For the quarter ended Nov. 2, Target posted net income of $341 million, or 54 cents a share, compared with net income of $637 million, or 97 cents a share, a year ago.
This includes a 29-cent loss from Canadian operations, the retailer noted. Excluding those adjusted earnings came in at 83 cents a share. Analysts’ estimate expected 62 cents a share.
Net revenue was up 1.9% to $17.3 billion in line with analysts’ call for $17.36 billion in sales. Comparable store sales edged up 0.9%.
‘Consumer Spending Constrained’
The Canadian division, which added 23 stores in the quarter, generated $333 million in sales and posted a $238 million loss before interest and taxes.

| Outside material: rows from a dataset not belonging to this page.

-- ==== Sys2Proof/Certificates/Slice0/Obligations.lean ====
section
/-! DEFINITION. The statements for the provers, file by file of spec/. A statement whose conclusion
is `exec i s = .next t` for every state says that the instruction completes, what it writes, and, since
`t` is the whole state, that it changes nothing else. -/

open Sys2Proof Sys2Proof.Machine

/-! ## 40_bit_extractor.md -/

/-- R64: the operand word's fields, the piecewise result by `wsel`, no other state written, no exception. -/
def Obligations.Extract8WritesItsResultPort : Prop :=
  ∀ (s : State) (wsel : BitVec 5) (offset : BitVec 3) (value : Octet),
    decodeBitx8 (wsel ++ offset ++ value) =
      .extract8 value offset (if wsel = 0#5 then .rest else .exact wsel.toNat) ∧
    exec (decodeBitx8 (wsel ++ offset ++ value)) s = .next { s with
      bitx8 :=
        if wsel = 0#5 then value >>> offset.toNat
        else if wsel.toNat ≤ 7 then
          (value >>> offset.toNat) &&& BitVec.ofNat 8 (2 ^ wsel.toNat - 1)
        else value >>> offset.toNat }

/-- R65: the operand word's fields, the piecewise result by `wsel`, no other state written, no exception. -/
def Obligations.Extract16WritesItsResultPort : Prop :=
  ∀ (s : State) (wsel : BitVec 5) (offset : BitVec 4) (value : Word16),
    decodeBitx16 (wsel ++ offset ++ value) =
      .extract16 value offset (if wsel = 0#5 then .rest else .exact wsel.toNat) ∧
    exec (decodeBitx16 (wsel ++ offset ++ value)) s = .next { s with
      bitx16 :=
        if wsel = 0#5 then value >>> offset.toNat
        else if wsel.toNat ≤ 15 then
          (value >>> offset.toNat) &&& BitVec.ofNat 16 (2 ^ wsel.toNat - 1)
        else value >>> offset.toNat }

/-- R63: shift, then no mask or the mask `2^n - 1`; and the result is the field itself,
zero-extended, read off the value. -/
def Obligations.ExtractReturnsTheField : Prop :=
  ∀ (W : Nat) (value : BitVec W) (offset n : Nat), offset < W →
    extractW value offset .rest = value >>> offset ∧
    extractW value offset (.exact n) = (value >>> offset) &&& BitVec.ofNat W (2 ^ n - 1) ∧
    extractW value offset .rest = (value.extractLsb' offset (W - offset)).setWidth W ∧
    (offset + n ≤ W →
      extractW value offset (.exact n) = (value.extractLsb' offset n).setWidth W)

/-- R68: an over-wide field is the bits that exist, zero-extended, which is the `Rest` field; so is
every count from `W` to 31, at every offset. -/
def Obligations.OverwideFieldActsAsRest : Prop :=
  (∀ (W : Nat) (value : BitVec W) (offset n : Nat), offset < W → W - offset ≤ n →
    extractW value offset (.exact n) = (value.extractLsb' offset (W - offset)).setWidth W ∧
    extractW value offset (.exact n) = extractW value offset .rest) ∧
  (∀ (value : Octet) (offset : BitVec 3) (n : Nat), 8 ≤ n → n ≤ 31 →
    extract8 value offset (.exact n) = extract8 value offset .rest) ∧
  (∀ (value : Word16) (offset : BitVec 4) (n : Nat), 16 ≤ n → n ≤ 31 →
    extract16 value offset (.exact n) = extract16 value offset .rest)

/-- R70 (the spec's own derivation): identity, bounds, reduction modulo `2^n`, and the one-bit field. -/
def Obligations.ExtractorArithmeticLaws : Prop :=
  ∀ (W : Nat) (value : BitVec W) (offset n : Nat), offset < W →
    extractW value 0 .rest = value ∧
    (extractW value offset .rest).toNat < 2 ^ (W - offset) ∧
    (extractW value offset (.exact n)).toNat < 2 ^ min n (W - offset) ∧
    (extractW value offset (.exact n)).toNat = (extractW value offset .rest).toNat % 2 ^ n ∧
    (extractW value offset (.exact 1)).toNat = (value.getLsbD offset).toNat

/-- R70 (the spec's own derivation): the two sizes agree on the low byte. -/
def Obligations.ExtractorSizesAgree : Prop :=
  ∀ (v : Octet) (o : BitVec 3) (w : Width),
    extract16 (v.setWidth 16) (o.setWidth 4) w = (extract8 v o w).setWidth 16

/-- R70 (the spec's own derivation): adjacent fields tile. -/
def Obligations.ExtractorFieldsTile : Prop :=
  ∀ (W : Nat) (value : BitVec W) (offset a b : Nat), offset < W → a + b ≤ W - offset →
    (extractW value offset (.exact (a + b))).toNat =
      (extractW value (offset + a) (.exact b)).toNat * 2 ^ a +
        (extractW value offset (.exact a)).toNat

“While our initial sales and profits in Canada have not met our expectations, we remain enthusiastic about the Canadian market and confident in the long-term success of these stores,” CEO Gregg Steinhafel told analysts on a conference call.
Focusing on the U.S. division, Steinhafel said: “Target’s third quarter financial results reflect continued strong execution in our U.S. Segment in an environment where consumer spending remains constrained.”
Gross margins dipped to 30% from 30.3% due to category rate pressure from seasonal markdowns. Selling, general and administrative expenses expanded to 21.2% compared with 20.5% in the year-ago period.
Target’s credit card business increased 150 basis points to 9.5%, while debit card penetration expanded 440 basis points to 10.4%. Total store “REDcard” business rose to 19.9% from 14% in the year-ago quarter
For its fourth quarter, Target forecast adjusted earnings between $1.50 to $1.60 a share (excluding 22 to 32 cents due to costs related to Canadian market). Analysts’ estimate is for $1.56.
Target revised downward its previous full year outlook, projecting adjusted earnings at $4.59 to $4.69 a share (excluding 95 cents to $1.05 a share related to Canadian market). Previously, Target projected adjusted earnings of $4.70 to $4.90 a share.